* _Saved data entries_:
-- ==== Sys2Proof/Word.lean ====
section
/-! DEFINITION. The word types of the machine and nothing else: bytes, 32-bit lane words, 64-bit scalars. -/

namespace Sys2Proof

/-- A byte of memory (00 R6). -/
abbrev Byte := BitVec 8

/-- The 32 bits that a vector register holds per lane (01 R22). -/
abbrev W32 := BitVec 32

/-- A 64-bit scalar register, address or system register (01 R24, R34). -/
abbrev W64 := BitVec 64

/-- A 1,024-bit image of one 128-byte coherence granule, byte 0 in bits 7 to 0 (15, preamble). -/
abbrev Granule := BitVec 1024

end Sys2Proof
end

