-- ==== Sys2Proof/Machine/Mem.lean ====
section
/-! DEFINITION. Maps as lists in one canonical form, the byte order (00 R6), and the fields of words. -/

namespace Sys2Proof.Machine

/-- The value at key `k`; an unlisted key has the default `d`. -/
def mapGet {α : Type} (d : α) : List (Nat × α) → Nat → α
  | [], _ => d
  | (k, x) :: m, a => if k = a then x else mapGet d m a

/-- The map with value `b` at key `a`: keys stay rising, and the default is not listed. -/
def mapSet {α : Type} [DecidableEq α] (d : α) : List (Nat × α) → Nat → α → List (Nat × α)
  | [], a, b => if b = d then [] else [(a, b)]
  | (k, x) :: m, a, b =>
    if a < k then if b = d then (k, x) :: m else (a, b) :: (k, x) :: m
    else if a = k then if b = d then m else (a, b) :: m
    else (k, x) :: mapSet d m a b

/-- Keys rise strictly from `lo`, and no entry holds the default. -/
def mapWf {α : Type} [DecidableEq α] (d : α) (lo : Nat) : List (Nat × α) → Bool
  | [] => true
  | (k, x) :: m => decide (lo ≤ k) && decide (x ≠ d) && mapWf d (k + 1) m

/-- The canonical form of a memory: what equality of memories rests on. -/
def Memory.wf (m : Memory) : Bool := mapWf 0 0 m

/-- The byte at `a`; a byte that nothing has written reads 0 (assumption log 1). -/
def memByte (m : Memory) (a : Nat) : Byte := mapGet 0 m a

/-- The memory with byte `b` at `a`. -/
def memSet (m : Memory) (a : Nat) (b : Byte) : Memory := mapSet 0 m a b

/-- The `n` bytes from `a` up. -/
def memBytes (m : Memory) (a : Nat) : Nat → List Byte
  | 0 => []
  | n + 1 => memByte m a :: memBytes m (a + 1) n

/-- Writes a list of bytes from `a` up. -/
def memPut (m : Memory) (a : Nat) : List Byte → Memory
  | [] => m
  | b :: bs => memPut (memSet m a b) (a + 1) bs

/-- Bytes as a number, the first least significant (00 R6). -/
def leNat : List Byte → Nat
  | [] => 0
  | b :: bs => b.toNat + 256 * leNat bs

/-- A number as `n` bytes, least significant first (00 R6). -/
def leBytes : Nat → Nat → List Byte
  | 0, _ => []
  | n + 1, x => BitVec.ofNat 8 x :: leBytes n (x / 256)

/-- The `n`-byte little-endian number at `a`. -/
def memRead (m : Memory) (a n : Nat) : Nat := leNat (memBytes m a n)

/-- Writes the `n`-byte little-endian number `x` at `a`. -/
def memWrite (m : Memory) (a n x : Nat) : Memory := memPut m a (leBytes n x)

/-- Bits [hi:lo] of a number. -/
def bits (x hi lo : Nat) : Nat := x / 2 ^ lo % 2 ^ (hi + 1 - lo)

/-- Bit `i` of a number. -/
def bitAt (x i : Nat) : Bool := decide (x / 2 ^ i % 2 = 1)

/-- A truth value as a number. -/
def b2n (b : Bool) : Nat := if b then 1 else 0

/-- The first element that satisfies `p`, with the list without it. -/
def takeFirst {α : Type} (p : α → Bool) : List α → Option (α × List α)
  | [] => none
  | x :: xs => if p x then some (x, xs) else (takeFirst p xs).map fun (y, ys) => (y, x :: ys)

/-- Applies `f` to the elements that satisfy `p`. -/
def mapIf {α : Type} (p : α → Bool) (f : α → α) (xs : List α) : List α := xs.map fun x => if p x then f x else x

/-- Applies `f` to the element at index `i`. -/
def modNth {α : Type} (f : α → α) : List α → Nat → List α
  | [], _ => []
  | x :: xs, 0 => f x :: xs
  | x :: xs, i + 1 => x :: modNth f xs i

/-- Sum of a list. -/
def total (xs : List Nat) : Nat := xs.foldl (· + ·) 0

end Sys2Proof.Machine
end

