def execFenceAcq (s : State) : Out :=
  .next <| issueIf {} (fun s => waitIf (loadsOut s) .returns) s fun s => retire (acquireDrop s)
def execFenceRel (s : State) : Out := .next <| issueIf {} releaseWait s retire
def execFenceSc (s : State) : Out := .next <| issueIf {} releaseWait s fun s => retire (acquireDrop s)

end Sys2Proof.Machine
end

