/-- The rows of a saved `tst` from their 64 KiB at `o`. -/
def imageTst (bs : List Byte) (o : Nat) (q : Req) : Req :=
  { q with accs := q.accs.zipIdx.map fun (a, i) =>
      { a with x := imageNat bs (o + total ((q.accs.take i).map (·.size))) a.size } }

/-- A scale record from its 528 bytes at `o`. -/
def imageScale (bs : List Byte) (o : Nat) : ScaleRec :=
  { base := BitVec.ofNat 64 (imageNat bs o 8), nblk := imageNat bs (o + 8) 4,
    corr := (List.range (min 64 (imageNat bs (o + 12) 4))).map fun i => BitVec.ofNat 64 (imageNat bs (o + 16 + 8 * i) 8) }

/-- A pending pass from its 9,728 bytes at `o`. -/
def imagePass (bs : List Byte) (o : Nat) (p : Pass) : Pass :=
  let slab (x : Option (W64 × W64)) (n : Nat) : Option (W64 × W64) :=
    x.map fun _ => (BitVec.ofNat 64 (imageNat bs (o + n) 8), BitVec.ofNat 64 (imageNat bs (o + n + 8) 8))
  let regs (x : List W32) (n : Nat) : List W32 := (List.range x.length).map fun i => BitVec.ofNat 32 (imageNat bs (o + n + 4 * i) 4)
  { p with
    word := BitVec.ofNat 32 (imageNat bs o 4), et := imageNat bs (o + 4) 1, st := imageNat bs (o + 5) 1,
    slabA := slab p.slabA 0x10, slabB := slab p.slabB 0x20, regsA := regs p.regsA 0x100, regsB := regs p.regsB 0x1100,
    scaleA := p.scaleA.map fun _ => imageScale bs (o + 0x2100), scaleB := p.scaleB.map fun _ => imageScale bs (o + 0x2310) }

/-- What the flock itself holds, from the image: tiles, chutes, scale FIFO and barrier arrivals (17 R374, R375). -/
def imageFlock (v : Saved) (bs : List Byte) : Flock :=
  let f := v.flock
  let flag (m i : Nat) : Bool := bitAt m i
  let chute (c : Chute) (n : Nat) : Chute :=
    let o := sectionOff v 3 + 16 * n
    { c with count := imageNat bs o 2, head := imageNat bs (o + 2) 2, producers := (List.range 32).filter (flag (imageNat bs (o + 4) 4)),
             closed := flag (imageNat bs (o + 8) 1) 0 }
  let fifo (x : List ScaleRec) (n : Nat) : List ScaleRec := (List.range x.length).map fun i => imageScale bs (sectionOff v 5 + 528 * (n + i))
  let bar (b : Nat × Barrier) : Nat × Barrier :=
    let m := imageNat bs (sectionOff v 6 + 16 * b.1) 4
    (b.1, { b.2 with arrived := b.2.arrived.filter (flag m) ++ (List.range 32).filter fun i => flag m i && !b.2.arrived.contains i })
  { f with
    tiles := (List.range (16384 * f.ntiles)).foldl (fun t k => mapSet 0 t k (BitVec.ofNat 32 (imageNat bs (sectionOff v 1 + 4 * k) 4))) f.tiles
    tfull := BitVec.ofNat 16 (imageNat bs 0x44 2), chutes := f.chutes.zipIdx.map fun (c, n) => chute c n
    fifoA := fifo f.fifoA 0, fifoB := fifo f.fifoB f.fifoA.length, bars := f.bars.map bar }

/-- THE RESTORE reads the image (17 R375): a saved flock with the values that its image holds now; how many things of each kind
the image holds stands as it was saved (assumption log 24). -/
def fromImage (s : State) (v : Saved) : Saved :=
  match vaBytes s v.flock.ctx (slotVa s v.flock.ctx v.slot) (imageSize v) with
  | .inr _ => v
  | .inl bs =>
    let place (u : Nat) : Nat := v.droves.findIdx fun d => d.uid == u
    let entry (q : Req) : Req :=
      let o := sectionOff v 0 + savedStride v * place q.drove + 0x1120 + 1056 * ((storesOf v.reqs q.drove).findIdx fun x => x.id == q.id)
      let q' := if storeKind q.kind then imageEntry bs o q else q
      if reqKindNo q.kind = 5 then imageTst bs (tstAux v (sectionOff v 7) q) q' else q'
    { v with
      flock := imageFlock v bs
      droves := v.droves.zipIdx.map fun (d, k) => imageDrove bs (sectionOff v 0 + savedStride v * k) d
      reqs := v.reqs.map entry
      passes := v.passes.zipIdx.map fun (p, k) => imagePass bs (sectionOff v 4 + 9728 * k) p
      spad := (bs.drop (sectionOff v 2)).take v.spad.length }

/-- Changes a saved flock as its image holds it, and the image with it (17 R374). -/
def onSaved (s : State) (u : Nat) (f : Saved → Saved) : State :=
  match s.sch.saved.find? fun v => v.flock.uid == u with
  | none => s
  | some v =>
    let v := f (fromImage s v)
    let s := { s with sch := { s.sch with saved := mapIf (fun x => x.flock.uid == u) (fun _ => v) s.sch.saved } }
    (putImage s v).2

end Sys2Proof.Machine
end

* _ASSIGNMENT_: Each line from the top of the records above through the line containing "abbrev W64 := BitVec 64" needs to be transcribed exactly, and no line after it.

* _RESPONSE BELOW_:
-- ==== Sys2Proof/Word.lean ====
section
/-! DEFINITION. The word types of the machine and nothing else: bytes, 32-bit lane words, 64-bit scalars. -/

namespace Sys2Proof

/-- A byte of memory (00 R6). -/
abbrev Byte := BitVec 8

/-- The 32 bits that a vector register holds per lane (01 R22). -/
abbrev W32 := BitVec 32

/-- A 64-bit scalar register, address or system register (01 R24, R34). -/
abbrev W64 := BitVec 64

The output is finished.